> _Work item_:
Everything in the listing below from the line containing "def Lane.opsOpen (l" through the line containing "the levels and" must be repeated exactly; the remaining lines are not wanted.

> _Material provided_:
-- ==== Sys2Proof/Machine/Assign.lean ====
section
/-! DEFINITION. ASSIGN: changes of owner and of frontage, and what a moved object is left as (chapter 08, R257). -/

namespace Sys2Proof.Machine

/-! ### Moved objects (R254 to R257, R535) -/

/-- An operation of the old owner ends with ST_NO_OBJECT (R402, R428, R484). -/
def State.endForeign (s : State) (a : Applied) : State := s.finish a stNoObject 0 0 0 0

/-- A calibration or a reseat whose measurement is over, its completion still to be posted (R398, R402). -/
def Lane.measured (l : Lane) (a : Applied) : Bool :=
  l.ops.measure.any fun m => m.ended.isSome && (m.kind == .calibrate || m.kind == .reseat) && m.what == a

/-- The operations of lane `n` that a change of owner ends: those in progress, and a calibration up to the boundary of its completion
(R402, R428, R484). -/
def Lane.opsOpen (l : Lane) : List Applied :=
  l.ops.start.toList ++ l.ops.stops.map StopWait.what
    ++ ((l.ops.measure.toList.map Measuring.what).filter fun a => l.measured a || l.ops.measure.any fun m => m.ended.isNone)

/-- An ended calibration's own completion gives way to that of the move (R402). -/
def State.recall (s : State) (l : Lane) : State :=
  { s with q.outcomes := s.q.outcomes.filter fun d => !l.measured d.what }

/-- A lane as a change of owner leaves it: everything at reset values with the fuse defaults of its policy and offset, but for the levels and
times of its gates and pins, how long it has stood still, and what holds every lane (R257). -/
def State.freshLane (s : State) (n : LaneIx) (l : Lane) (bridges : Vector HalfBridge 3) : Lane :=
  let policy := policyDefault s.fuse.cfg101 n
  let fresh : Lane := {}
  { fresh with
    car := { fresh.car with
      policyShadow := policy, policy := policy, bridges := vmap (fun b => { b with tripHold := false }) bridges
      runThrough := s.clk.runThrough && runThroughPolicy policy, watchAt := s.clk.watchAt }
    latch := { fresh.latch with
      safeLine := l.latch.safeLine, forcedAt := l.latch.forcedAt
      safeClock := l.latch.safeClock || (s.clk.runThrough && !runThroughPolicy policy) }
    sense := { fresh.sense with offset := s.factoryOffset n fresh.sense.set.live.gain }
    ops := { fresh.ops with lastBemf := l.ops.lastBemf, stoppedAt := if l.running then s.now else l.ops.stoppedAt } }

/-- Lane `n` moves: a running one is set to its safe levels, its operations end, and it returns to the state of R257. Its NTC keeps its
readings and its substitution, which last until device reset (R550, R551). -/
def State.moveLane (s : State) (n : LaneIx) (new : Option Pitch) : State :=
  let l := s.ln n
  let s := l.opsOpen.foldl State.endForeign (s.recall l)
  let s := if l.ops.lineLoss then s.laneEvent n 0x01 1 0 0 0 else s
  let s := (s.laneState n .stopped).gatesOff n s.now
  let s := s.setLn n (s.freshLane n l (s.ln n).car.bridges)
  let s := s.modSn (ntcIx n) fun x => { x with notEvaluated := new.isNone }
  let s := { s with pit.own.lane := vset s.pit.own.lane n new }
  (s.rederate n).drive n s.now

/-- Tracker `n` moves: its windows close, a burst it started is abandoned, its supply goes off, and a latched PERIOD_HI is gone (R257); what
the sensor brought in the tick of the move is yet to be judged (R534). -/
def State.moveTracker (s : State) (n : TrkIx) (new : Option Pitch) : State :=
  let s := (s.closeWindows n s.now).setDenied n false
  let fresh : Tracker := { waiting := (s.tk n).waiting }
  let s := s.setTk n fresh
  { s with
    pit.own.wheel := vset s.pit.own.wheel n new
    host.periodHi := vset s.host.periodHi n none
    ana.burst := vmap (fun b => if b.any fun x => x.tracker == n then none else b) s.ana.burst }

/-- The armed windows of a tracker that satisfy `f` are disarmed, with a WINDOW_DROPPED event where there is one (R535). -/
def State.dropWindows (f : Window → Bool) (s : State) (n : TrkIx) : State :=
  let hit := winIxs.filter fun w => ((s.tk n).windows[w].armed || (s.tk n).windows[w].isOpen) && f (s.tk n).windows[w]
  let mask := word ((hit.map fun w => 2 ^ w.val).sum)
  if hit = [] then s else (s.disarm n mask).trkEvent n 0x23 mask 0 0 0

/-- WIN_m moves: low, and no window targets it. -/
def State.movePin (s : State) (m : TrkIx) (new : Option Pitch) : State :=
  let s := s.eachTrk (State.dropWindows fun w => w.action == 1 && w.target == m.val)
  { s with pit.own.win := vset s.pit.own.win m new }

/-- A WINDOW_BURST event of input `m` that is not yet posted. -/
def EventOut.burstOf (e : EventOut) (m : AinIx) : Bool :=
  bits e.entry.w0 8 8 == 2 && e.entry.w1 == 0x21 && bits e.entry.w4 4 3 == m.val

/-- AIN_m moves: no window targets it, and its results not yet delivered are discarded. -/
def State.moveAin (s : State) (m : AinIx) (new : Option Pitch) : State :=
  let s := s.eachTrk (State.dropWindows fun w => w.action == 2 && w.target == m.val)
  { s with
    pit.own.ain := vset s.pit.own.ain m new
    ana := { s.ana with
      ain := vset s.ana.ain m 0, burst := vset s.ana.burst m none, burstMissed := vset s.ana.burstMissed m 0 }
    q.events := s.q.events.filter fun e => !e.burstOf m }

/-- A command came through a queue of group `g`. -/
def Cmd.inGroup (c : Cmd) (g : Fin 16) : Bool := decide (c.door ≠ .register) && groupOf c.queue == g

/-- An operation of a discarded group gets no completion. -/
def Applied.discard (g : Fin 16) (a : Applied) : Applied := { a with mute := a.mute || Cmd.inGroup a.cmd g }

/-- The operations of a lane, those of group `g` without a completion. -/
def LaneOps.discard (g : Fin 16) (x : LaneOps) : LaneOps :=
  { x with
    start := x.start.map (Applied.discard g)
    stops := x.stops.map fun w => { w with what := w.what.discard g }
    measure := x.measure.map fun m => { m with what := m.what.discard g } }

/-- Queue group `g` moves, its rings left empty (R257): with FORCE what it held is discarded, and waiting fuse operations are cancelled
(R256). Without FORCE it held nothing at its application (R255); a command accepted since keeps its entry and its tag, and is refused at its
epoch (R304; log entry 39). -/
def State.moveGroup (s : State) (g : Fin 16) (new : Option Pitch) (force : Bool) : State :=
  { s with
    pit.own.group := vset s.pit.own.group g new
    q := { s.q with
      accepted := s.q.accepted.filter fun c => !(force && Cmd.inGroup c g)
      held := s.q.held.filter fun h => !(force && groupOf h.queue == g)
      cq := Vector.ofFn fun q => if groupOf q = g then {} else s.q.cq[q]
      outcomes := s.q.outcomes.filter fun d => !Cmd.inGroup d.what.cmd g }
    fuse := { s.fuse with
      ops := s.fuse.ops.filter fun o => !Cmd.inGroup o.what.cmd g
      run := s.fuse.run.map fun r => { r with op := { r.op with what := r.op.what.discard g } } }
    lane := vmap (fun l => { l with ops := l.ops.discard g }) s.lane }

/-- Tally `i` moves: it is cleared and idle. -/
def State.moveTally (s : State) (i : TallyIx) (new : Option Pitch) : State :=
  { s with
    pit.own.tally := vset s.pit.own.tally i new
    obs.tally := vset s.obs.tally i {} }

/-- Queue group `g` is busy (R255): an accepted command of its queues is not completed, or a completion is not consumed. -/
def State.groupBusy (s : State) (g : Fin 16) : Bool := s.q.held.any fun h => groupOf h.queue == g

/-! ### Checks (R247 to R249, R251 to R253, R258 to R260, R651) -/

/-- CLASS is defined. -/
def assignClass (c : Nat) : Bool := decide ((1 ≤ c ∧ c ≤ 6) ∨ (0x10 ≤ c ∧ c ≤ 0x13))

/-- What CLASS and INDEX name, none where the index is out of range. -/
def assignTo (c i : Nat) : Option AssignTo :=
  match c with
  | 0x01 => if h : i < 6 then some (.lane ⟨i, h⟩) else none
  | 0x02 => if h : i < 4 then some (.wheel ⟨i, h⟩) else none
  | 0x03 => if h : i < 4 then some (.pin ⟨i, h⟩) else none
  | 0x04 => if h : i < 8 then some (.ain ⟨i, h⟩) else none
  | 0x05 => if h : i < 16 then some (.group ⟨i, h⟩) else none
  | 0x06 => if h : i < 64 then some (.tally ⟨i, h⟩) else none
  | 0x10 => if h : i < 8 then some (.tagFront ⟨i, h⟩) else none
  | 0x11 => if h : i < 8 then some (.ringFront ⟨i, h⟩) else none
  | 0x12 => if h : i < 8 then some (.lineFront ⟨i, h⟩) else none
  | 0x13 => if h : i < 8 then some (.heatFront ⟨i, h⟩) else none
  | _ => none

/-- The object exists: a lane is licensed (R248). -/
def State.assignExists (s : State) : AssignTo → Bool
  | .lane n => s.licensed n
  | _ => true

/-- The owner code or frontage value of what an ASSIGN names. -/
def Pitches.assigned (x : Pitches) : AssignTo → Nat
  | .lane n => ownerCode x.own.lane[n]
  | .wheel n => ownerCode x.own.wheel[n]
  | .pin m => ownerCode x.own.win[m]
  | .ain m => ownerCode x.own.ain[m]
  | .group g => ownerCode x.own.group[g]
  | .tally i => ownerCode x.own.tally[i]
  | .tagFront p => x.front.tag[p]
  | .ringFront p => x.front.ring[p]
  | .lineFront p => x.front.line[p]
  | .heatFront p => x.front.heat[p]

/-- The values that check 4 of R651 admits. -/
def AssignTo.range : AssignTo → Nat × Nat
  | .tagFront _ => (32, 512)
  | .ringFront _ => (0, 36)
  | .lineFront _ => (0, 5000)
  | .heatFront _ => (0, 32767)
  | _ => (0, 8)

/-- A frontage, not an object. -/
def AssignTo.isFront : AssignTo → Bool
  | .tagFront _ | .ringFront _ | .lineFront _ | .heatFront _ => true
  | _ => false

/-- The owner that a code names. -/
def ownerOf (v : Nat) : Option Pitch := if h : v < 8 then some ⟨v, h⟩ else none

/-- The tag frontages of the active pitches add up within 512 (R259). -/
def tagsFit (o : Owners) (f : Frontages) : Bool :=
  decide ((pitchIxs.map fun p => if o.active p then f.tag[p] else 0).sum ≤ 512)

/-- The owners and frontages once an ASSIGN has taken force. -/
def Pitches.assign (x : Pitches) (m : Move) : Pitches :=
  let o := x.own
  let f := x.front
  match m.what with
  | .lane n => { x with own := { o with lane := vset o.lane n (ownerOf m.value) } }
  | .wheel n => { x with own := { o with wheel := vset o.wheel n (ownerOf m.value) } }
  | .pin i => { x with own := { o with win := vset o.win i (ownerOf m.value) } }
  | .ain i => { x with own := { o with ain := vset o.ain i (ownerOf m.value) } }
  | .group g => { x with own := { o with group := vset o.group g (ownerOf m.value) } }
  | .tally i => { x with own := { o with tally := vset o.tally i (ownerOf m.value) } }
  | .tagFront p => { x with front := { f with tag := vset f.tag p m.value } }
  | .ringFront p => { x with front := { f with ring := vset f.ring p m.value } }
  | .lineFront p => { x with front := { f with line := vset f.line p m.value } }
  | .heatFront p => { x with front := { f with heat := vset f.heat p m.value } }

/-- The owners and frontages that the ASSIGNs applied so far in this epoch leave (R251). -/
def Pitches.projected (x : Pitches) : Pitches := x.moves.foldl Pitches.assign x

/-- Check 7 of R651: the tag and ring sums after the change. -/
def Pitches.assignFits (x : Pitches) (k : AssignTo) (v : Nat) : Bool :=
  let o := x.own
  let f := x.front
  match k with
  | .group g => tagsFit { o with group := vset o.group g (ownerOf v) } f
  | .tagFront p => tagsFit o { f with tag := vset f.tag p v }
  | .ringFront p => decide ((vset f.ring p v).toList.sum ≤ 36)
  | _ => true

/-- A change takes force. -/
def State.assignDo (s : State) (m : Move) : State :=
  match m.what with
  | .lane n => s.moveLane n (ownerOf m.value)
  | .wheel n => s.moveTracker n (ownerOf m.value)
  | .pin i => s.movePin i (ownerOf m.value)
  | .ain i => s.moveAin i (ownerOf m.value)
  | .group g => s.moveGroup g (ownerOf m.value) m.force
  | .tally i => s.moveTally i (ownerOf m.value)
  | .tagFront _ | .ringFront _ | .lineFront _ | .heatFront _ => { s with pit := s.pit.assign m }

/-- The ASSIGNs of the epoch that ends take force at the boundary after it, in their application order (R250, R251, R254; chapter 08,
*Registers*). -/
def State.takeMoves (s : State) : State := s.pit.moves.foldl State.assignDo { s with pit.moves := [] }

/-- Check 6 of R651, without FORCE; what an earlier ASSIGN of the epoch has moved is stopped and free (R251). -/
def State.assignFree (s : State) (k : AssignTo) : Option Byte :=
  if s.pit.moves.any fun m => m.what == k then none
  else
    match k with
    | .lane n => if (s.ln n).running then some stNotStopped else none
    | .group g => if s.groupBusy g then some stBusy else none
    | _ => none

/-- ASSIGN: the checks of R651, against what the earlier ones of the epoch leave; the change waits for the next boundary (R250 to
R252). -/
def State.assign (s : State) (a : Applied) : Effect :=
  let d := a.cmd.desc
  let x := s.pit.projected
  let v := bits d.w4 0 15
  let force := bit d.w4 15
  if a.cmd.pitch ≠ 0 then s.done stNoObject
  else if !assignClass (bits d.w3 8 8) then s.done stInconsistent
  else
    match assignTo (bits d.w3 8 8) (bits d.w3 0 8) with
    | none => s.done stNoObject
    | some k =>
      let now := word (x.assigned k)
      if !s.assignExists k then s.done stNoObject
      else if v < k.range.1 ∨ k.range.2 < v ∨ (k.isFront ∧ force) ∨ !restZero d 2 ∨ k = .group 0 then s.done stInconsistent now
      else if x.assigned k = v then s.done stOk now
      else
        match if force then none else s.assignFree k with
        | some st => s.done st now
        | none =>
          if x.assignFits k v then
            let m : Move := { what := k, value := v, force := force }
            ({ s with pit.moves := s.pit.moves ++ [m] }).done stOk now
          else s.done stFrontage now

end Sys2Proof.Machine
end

> _Response below_:
def Lane.opsOpen (l : Lane) : List Applied :=
  l.ops.start.toList ++ l.ops.stops.map StopWait.what
    ++ ((l.ops.measure.toList.map Measuring.what).filter fun a => l.measured a || l.ops.measure.any fun m => m.ended.isNone)

/-- An ended calibration's own completion gives way to that of the move (R402). -/
def State.recall (s : State) (l : Lane) : State :=
  { s with q.outcomes := s.q.outcomes.filter fun d => !l.measured d.what }

/-- A lane as a change of owner leaves it: everything at reset values with the fuse defaults of its policy and offset, but for the levels and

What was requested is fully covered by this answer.